I have run numerous tests on the farm:
- Worker group Test (nodeA, nodeB), nodeA (/rave), nodeB (/rave/1st). Worker services stopped. Jobs sent to clusters /, /rave and /rave/1st. Worker services started. The /rave/1st job runs 1st, then the /rave and finally the /.
Nothing strange there.
- Worker group Test (nodeA, nodeB, nodeC), nodeA (/rave), nodeB (/rave/1st), nodeC (/other). Worker services stopped. Jobs sent to clusters /, /rave, rave/1st and /other. Worker services started. The /rave/1st job runs 1st, then the /other, then the /rave and finally the /.
All of which makes sense again given that /other has priority on nodeC.
- Worker group Test (nodeA, nodeB, nodeC), nodeA (/rave), nodeB (/rave/1st), nodeC (/). Jobs sent to clusters /, /rave, and /rave/1st. The /rave/1st job runs 1st but doesn't use nodeC even though its free, and then the /rave on nodeC. Odd as I would have expected on the FIFO order of things job / to be next. And finally the /.
Some oddities here given that free cpu's weren't used to start with and that FIFO queueing didn't then apply for the non-clustered (job /) given that cpu's were free.

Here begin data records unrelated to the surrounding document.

/-! ## Memory -/

/-- R52: an access is checked whole before any byte moves, and a write changes exactly its bytes. -/
def Obligations.MemoryAccessesAreCheckedWhole : Prop :=
  ∀ (s : State) (addr n : Nat) (bytes : List Byte), 0 < n → bytes.length = n →
    (addr + n - 1 > 4095 → s.memRead addr n = .error (max addr 4096) ∧ s.memWrite addr bytes = .error (max addr 4096)) ∧
    (addr + n - 1 ≤ 4095 →
      (∃ got, s.memRead addr n = .ok got ∧ got.length = n ∧ ∀ k, k < n → got[k]? = some (s.readByte (addr + k))) ∧
      (∃ t, s.memWrite addr bytes = .ok t ∧ Frame { nothing with byte := fun a => decide (addr ≤ a ∧ a < addr + n) } s t ∧
        ∀ k, k < n → bytes[k]? = some (t.readByte (addr + k))))

/-- Memories in canonical form that read alike are equal data. -/
def Obligations.MemoriesThatReadAlikeAreEqual : Prop :=
  ∀ (cfg : Config) (m m' : Memory), Memory.wf cfg m → Memory.wf cfg m' →
    (∀ a, Memory.read cfg m a = Memory.read cfg m' a) → m = m'

/-- R57, R67: the word FX55 stores at I is the word a later fetch at I reads. -/
def Obligations.StoredRegistersAreFetchedAsCode : Prop :=
  ∀ (x : Reg) (s : State), 1 ≤ x.val → s.i.toNat + x.val ≤ 4095 →
    ∃ t, exec (.ldMemV x) s = .next t ∧ (t.setPc s.i).fetchWord = some (s.reg 0 ++ s.reg 1)

/-- R189: FX55 then FX65 at the same I and X, with no write to those bytes between, gives V0 to VX back; past address 4095
both fault. -/
def Obligations.BlockMoveRoundTrip : Prop :=
  ∀ (x : Reg) (s : State),
    (s.i.toNat + x.val ≤ 4095 → ∃ t, exec (.ldMemV x) s = .next t ∧ t.i = s.i ∧
      ∀ t' : State, t'.i = t.i → (∀ k, k ≤ x.val → t'.readByte (t.i.toNat + k) = t.readByte (t.i.toNat + k)) →
        ∃ u, exec (.ldVMem x) t' = .next u ∧ u.i = t'.i ∧ ∀ r, r ≤ x → u.reg r = s.reg r) ∧
    (s.i.toNat + x.val > 4095 →
      exec (.ldMemV x) s =
        .next (haltedAt s ⟨.memWriteOutOfRange, s.pc - 2, some (max s.i.toNat 4096), none⟩) ∧
      exec (.ldVMem x) s =
        .next (haltedAt s ⟨.memReadOutOfRange, s.pc - 2, some (max s.i.toNat 4096), none⟩))

/-! ## Timers and the host -/

/-- R226, R227: a tick, on a running or a halted core. -/
def Obligations.TickDecrementsAndClampsAtZero : Prop :=
  ∀ s : State, s.nextMove = .tick →
    ∃ t, step s = .next t ∧ t.dt.toNat = s.dt.toNat - 1 ∧
      t.st.toNat = (if s.cfg.soundTimerDecays then s.st.toNat - 1 else s.st.toNat) ∧
      t = { s with dt := t.dt, st := t.st, schedule := s.laterMoves }

/-- Source property S7 and R226: `n` ticks in a row take `n` off DT, never below zero. -/
def Obligations.TicksNeverTakeTheTimerBelowZero : Prop :=
  ∀ (n : Nat) (s : State) (rest : List Move), s.schedule = List.replicate n .tick ++ rest →
    ∃ t, Steps n s t ∧ t.dt.toNat = s.dt.toNat - n ∧ t.schedule = rest

/-- R228, R63, R256, R259: a tick before FX07's read and a tick after it are both executions, which differ in the value read
alone; between an FX15 and an FX07 any number of ticks may fall; and every finite beginning of an execution, in whichever order the
agents move, is a run of `step` on the state that has that order scheduled (that the order is scheduled in the state is the
model's, log 3). -/
def Obligations.TickBeforeOrAfterTheRead : Prop :=
  (∀ (x : Reg) (s : State), s.status = .running → s.pc.toNat ≤ 4094 → decode (wordAtPc s) = .instr (.ldVDt x) →
    ∃ t u, Steps 2 (s.setSchedule [.tick, .mainLoop]) t ∧ Steps 2 (s.setSchedule [.mainLoop, .tick]) u ∧
      (t.reg x).toNat = s.dt.toNat - 1 ∧ u.reg x = s.dt ∧ t.dt.toNat = s.dt.toNat - 1 ∧ u = t.setReg x s.dt) ∧
  (∀ (x y : Reg) (j : Nat) (s : State), s.status = .running → s.pc.toNat ≤ 4092 →
    decode (wordAtPc s) = .instr (.ldDtV x) → decode (wordAtPc (s.setPc (s.pc + 2))) = .instr (.ldVDt y) →
    ∃ t, Steps (j + 2) (s.setSchedule (.mainLoop :: (List.replicate j .tick ++ [.mainLoop]))) t ∧
      (t.reg y).toNat = (s.reg x).toNat - j) ∧
  (∀ (σ : Nat → State) (μ : Nat → Move), Execution σ μ →
    ∀ n, Steps n ((σ 0).setSchedule ((List.range n).map μ)) ((σ n).setSchedule []))

/-- R256: between FX15s DT never rises, whichever agent moves, and in a fair execution (R259) it reaches 0 and stays there. -/
def Obligations.DelayTimerRisesOnlyByItsWrite : Prop :=
  (∀ s t : State, step s = .next t →
    t.dt.toNat ≤ s.dt.toNat ∨
    (MainLoopTurn s ∧ s.pc.toNat ≤ 4094 ∧ ∃ x, decode (wordAtPc s) = .instr (.ldDtV x) ∧ t.dt = s.reg x)) ∧
  (∀ (σ : Nat → State) (μ : Nat → Move), Execution σ μ → Fair σ μ →
    ∀ n, (∀ m, n ≤ m → ¬ (μ m = .mainLoop ∧ (σ m).pc.toNat ≤ 4094 ∧ ∃ x, decode (wordAtPc (σ m)) = .instr (.ldDtV x))) →
      ∃ m, n ≤ m ∧ ∀ k, m ≤ k → (σ k).dt = 0)

/-- R33: nothing but FX18 changes ST, ticks included, unless SOUND_TIMER_DECAYS. -/
def Obligations.SoundTimerChangesOnlyByItsWrite : Prop :=
  ∀ s t : State, s.cfg.soundTimerDecays = false → step s = .next t →
    t.st = s.st ∨ (MainLoopTurn s ∧ ∃ x, decode (wordAtPc s) = .instr (.ldStV x) ∧ t.st = s.reg x)

/-- R233, R236: the host's moves: it changes the key state and nothing else, or ends the run. -/
def Obligations.HostMovesChangeOnlyTheKeys : Prop :=
  (∀ (s : State) (k : KeySet), s.nextMove = .keys k →
    step s = .next { s with keys := k, schedule := s.laterMoves }) ∧
  (∀ s : State, s.nextMove = .quit → step s = .fault .hostQuit)

/-! ## Class 0, 1 and 2 -/

/-- R100. -/
def Obligations.ClsClearsEveryPixel : Prop :=
  Encodes 0x00E0#16 .cls ∧
  ∀ s : State, ∃ t, exec .cls s = .next t ∧ (∀ x y, ¬ Lit t x y) ∧ Frame { nothing with fb := true } s t

/-- R101: the popped address is used as it is; an empty stack is fatal. -/
def Obligations.RetPopsIntoThePc : Prop :=
  Encodes 0x00EE#16 .ret ∧
  (∀ (s : State) (below : List Word) (v : Word), s.stack = below ++ [v] →
    ∃ t, exec .ret s = .next t ∧ t.pc = v ∧ t.stack = below ∧ Frame { nothing with pc := true, stack := true } s t) ∧
  (∀ s : State, s.sp = 0 → exec .ret s = .next (haltedAt s ⟨.stackUnderflow, s.pc - 2, none, none⟩))

/-- R102. -/
def Obligations.JpSetsThePc : Prop :=
  ∀ (nnn : Addr12) (s : State), Encodes (wordNNN 0x1000#16 nnn) (.jp nnn) ∧
    ∃ t, exec (.jp nnn) s = .next t ∧ t.pc.toNat = nnn.toNat ∧ Frame onlyPc s t

/-- R103: the pushed value is `a + 2`; a full stack is fatal and stays as it is. -/
def Obligations.CallPushesTheReturnAddress : Prop :=
  ∀ (nnn : Addr12) (s : State), Encodes (wordNNN 0x2000#16 nnn) (.call nnn) ∧
    (s.sp < s.cfg.stackDepth → ∃ t, exec (.call nnn) s = .next t ∧ t.pc.toNat = nnn.toNat ∧
      t.stack = s.stack ++ [s.pc] ∧ t.sp = s.sp + 1 ∧ Frame { nothing with pc := true, stack := true } s t) ∧
    (s.sp = s.cfg.stackDepth → exec (.call nnn) s = .next (haltedAt s ⟨.stackOverflow, s.pc - 2, none, some s.sp⟩))

/-- R104: a call, then anything that leaves the stack as the call left it, then a return. -/
def Obligations.CallThenReturnComesBack : Prop :=
  ∀ (nnn : Addr12) (s : State), s.sp < s.cfg.stackDepth →
    ∃ t, exec (.call nnn) s = .next t ∧
      ∀ t' : State, t'.stack = t.stack → ∃ u, exec .ret t' = .next u ∧ u.pc = s.pc ∧ u.stack = s.stack

/-! ## Skips -/

/-- R120, R121. -/
def Obligations.ImmediateSkips : Prop :=
  ∀ (x : Reg) (nn : Byte) (s : State),
    Encodes (wordXNN 0x3000#16 x nn) (.seImm x nn) ∧ Encodes (wordXNN 0x4000#16 x nn) (.sneImm x nn) ∧
    (∃ t, exec (.seImm x nn) s = .next t ∧ t.pc = (if s.reg x = nn then s.pc + 2 else s.pc) ∧ Frame onlyPc s t) ∧
    (∃ t, exec (.sneImm x nn) s = .next t ∧ t.pc = (if s.reg x ≠ nn then s.pc + 2 else s.pc) ∧ Frame onlyPc s t)

/-- R122, R123. -/
def Obligations.RegisterSkips : Prop :=
  ∀ (x y : Reg) (s : State),
    Encodes (wordXY 0x5000#16 x y) (.seReg x y) ∧ Encodes (wordXY 0x9000#16 x y) (.sneReg x y) ∧
    (∃ t, exec (.seReg x y) s = .next t ∧ t.pc = (if s.reg x = s.reg y then s.pc + 2 else s.pc) ∧ Frame onlyPc s t) ∧
    (∃ t, exec (.sneReg x y) s = .next t ∧ t.pc = (if s.reg x ≠ s.reg y then s.pc + 2 else s.pc) ∧ Frame onlyPc s t)

/-- R170, R171, R172: the whole byte V[X] is compared with the key ids. -/
def Obligations.KeySkips : Prop :=
  ∀ (x : Reg) (s : State),
    Encodes (wordX 0xE09E#16 x) (.skp x) ∧ Encodes (wordX 0xE0A1#16 x) (.sknp x) ∧
    (∀ k : Fin 16, (s.reg x).toNat = k.val →
      (∃ t, exec (.skp x) s = .next t ∧ t.pc = (if s.keys[k.val] then s.pc + 2 else s.pc) ∧ Frame onlyPc s t) ∧
      (∃ t, exec (.sknp x) s = .next t ∧ t.pc = (if s.keys[k.val] then s.pc else s.pc + 2) ∧ Frame onlyPc s t)) ∧
    ((s.reg x).toNat > 15 →
      exec (.skp x) s = .next s ∧ (∃ t, exec (.sknp x) s = .next t ∧ t.pc = s.pc + 2 ∧ Frame onlyPc s t))

/-! ## Loads and the ALU -/

/-- R132, R133, R134: loads and the add without a flag; X = 0xF writes VF as an ordinary destination. -/
def Obligations.LoadsAndImmediateAdd : Prop :=
  ∀ (x y : Reg) (nn : Byte) (s : State),
    Encodes (wordXNN 0x6000#16 x nn) (.ldImm x nn) ∧ Encodes (wordXNN 0x7000#16 x nn) (.addImm x nn) ∧
    Encodes (wordXY 0x8000#16 x y) (.ldReg x y) ∧
    (∃ t, exec (.ldImm x nn) s = .next t ∧ t.reg x = nn ∧ Frame (onlyReg x) s t) ∧
    (∃ t, exec (.addImm x nn) s = .next t ∧ (t.reg x).toNat = ((s.reg x).toNat + nn.toNat) % 256 ∧
      Frame (onlyReg x) s t) ∧
    (∃ t, exec (.ldReg x y) s = .next t ∧ t.reg x = s.reg y ∧ Frame (onlyReg x) s t)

What happened in both these cases?
Another oddity I noticed in general was that in most cases (I ran more tests than these) it isn't always the job that starts first is finished first. Now all jobs executed were the same, but in most cases the /rave/1st job started first and finished last and the / job start last but finished first. This was because a couple of frames on the 1st job inexplicably took over 10 mins to complete. Whereas the /job all completed in a short time. What was going on with the total completion times here?
But at least the /rave/1st always seemed to start before the /rave or the /.